▸ WHAT THE TASK ASKS
In the entries that follow, find the word "takeSymbol" and report each line it is on.

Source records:
###

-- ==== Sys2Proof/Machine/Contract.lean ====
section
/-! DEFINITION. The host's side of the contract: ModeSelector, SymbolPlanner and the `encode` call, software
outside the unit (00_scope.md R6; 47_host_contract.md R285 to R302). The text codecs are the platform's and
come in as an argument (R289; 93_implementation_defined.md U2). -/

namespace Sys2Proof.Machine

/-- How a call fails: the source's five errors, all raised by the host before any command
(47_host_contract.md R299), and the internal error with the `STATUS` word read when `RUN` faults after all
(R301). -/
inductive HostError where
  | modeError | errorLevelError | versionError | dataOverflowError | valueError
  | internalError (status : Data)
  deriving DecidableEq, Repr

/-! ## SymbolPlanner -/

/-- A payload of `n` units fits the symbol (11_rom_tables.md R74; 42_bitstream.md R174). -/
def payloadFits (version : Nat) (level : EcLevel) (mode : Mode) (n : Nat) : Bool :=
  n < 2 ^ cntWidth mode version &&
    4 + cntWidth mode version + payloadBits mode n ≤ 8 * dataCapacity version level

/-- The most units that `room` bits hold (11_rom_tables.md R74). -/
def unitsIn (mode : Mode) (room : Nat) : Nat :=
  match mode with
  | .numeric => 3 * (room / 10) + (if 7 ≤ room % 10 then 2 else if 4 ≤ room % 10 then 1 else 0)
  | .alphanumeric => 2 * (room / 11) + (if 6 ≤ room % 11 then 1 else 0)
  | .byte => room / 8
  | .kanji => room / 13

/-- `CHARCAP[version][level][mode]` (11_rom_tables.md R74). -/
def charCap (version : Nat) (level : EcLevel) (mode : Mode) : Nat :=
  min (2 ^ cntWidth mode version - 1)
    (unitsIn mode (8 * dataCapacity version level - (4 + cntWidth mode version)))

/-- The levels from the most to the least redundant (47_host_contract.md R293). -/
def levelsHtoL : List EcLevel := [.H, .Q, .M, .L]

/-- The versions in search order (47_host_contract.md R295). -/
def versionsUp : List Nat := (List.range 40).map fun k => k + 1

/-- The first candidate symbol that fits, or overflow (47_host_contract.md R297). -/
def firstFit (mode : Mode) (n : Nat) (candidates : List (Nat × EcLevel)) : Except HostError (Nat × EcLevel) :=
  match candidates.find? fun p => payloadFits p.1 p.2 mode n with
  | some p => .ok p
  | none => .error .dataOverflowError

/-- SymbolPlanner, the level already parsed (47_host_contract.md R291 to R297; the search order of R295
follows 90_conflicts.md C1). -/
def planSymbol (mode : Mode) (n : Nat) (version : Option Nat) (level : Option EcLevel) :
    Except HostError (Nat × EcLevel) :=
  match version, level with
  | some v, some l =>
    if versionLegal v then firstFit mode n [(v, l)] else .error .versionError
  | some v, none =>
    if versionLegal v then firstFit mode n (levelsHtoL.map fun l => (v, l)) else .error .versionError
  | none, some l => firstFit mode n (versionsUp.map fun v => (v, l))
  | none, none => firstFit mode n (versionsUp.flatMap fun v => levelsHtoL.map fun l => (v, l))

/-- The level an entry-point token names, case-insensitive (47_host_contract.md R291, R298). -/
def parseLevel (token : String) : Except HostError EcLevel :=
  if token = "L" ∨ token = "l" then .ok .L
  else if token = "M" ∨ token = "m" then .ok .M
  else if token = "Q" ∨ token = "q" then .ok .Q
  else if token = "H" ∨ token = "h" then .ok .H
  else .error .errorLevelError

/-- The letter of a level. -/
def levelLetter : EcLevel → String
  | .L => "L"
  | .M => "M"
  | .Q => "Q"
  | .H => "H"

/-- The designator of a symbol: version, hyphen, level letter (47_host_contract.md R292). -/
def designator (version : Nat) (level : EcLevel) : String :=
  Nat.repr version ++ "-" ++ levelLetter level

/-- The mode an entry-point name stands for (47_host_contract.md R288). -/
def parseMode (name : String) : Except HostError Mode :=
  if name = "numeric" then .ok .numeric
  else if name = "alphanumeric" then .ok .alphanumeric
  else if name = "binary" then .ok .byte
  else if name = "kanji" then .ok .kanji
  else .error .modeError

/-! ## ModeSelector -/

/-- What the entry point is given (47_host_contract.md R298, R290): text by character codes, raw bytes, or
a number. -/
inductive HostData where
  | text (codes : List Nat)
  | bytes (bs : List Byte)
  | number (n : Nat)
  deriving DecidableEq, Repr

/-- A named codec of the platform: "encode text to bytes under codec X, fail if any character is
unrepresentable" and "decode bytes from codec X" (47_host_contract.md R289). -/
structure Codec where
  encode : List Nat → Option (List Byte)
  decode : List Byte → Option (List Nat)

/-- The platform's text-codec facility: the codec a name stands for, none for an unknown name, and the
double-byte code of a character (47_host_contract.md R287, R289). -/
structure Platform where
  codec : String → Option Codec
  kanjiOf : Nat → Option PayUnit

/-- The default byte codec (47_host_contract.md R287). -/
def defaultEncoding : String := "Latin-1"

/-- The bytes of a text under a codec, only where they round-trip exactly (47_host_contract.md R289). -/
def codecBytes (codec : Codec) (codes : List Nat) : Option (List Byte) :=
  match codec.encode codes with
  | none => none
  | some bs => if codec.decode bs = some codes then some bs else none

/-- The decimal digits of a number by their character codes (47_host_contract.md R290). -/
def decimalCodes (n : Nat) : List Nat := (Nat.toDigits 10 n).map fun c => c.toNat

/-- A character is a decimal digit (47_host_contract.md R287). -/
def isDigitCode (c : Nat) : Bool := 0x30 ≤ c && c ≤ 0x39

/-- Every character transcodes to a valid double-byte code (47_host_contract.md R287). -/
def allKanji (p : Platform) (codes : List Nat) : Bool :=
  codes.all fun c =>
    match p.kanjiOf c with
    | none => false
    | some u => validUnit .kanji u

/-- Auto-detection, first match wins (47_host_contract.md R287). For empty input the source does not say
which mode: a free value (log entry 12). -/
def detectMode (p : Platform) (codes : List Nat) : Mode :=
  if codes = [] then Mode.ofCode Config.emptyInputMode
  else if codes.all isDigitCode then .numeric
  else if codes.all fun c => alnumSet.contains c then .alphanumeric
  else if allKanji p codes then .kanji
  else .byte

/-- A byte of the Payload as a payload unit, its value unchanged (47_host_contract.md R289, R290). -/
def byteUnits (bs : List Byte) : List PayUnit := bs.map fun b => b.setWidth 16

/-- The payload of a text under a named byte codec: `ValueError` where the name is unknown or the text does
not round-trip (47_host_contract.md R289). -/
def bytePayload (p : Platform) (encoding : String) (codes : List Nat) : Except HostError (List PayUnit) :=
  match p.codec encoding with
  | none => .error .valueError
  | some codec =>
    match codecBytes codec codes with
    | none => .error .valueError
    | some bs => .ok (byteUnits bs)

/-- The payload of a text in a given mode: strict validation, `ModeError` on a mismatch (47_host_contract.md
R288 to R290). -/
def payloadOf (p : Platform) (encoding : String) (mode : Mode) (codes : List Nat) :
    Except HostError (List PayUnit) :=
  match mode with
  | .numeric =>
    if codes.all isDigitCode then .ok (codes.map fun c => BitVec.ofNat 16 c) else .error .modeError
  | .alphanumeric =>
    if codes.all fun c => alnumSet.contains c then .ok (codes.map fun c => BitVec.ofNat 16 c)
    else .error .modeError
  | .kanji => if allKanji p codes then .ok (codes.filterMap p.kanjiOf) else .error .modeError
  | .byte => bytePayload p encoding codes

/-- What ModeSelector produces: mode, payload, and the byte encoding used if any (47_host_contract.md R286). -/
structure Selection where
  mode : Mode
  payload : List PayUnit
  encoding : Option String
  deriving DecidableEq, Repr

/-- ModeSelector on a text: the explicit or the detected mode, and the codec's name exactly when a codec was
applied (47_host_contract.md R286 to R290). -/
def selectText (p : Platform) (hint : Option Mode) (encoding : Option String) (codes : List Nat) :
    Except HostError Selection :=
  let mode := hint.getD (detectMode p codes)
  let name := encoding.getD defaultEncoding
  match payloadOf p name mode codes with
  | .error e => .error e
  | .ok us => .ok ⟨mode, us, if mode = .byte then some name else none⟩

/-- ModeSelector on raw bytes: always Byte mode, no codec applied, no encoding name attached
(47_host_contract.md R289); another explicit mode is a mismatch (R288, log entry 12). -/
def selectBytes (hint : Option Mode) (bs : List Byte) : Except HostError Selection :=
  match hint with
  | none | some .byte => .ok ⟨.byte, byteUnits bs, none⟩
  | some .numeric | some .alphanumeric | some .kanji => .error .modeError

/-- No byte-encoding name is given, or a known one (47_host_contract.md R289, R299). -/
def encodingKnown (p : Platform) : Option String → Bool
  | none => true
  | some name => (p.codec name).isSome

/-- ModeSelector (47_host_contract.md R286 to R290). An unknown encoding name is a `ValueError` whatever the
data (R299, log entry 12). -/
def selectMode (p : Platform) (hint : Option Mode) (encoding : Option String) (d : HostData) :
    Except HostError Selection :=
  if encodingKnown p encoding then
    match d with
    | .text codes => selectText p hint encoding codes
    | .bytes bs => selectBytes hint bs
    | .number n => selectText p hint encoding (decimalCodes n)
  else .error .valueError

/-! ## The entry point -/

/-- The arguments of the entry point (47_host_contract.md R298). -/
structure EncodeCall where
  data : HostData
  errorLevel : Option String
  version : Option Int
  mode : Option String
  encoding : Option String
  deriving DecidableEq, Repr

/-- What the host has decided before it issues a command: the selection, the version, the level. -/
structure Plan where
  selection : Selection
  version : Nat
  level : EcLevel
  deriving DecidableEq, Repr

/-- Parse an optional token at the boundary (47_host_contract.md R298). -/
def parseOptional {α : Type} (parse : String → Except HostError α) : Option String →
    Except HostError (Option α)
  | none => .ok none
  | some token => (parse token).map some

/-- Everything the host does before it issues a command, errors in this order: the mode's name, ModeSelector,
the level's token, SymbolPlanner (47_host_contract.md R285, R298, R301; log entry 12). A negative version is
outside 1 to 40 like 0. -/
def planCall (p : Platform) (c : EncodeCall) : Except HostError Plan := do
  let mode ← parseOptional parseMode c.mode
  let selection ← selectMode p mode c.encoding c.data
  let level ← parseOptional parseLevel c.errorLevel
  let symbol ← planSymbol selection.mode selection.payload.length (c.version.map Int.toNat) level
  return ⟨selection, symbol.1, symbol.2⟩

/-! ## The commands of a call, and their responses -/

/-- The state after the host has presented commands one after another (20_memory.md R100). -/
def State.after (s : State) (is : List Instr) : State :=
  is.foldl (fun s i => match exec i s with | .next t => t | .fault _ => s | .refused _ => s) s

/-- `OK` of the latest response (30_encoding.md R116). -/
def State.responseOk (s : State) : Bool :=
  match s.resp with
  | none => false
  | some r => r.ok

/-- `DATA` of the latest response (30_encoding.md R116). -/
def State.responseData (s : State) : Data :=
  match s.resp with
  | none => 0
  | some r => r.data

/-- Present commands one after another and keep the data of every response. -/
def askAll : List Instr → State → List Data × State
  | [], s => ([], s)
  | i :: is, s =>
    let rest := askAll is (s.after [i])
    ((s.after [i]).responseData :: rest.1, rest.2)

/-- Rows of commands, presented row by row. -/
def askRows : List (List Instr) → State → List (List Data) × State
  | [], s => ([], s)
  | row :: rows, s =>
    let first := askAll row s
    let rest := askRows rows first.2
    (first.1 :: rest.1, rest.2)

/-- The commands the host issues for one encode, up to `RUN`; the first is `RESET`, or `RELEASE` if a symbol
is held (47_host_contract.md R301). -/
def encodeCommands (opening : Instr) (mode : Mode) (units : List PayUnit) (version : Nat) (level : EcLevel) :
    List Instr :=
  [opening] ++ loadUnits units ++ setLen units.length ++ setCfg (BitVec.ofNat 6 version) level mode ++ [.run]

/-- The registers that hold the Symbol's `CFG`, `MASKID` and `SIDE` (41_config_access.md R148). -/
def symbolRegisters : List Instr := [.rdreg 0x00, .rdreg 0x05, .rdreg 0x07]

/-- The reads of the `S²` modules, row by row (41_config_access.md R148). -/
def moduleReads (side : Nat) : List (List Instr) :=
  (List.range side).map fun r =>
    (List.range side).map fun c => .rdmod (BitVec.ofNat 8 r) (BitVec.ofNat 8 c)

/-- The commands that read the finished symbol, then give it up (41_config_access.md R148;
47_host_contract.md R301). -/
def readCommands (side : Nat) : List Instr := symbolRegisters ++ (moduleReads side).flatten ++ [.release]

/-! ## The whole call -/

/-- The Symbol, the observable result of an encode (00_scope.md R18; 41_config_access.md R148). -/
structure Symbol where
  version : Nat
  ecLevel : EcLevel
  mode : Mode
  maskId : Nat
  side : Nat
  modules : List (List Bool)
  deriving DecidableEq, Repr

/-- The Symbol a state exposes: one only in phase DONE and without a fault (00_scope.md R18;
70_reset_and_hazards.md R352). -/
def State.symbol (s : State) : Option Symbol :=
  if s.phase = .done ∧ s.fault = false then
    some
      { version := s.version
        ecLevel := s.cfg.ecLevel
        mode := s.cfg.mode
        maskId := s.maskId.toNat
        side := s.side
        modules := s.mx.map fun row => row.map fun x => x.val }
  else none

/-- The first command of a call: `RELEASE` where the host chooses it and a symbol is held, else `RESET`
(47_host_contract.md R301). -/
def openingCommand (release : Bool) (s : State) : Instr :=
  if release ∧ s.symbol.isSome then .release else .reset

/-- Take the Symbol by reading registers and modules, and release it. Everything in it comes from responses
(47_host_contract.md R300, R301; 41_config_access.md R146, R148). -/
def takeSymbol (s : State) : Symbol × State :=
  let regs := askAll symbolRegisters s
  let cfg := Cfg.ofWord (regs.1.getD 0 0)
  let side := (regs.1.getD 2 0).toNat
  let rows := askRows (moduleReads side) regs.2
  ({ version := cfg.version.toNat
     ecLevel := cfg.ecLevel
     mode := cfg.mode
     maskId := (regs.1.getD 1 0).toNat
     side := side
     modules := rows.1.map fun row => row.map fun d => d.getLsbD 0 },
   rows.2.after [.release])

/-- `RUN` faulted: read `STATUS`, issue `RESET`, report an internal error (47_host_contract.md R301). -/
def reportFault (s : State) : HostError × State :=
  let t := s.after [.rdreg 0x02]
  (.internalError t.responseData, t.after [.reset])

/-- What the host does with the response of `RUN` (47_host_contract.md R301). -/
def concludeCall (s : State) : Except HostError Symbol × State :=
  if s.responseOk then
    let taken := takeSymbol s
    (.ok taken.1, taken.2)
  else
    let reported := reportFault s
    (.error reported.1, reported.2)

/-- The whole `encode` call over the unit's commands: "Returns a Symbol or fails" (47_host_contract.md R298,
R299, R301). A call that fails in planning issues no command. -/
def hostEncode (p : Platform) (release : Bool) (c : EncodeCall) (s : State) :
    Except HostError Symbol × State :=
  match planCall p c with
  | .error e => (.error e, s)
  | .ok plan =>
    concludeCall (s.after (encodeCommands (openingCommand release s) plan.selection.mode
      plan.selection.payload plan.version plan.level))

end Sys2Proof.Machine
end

###

▸ SOLUTION TO THIS TASK
def takeSymbol (s : State) : Symbol × State :=
    let taken := takeSymbol s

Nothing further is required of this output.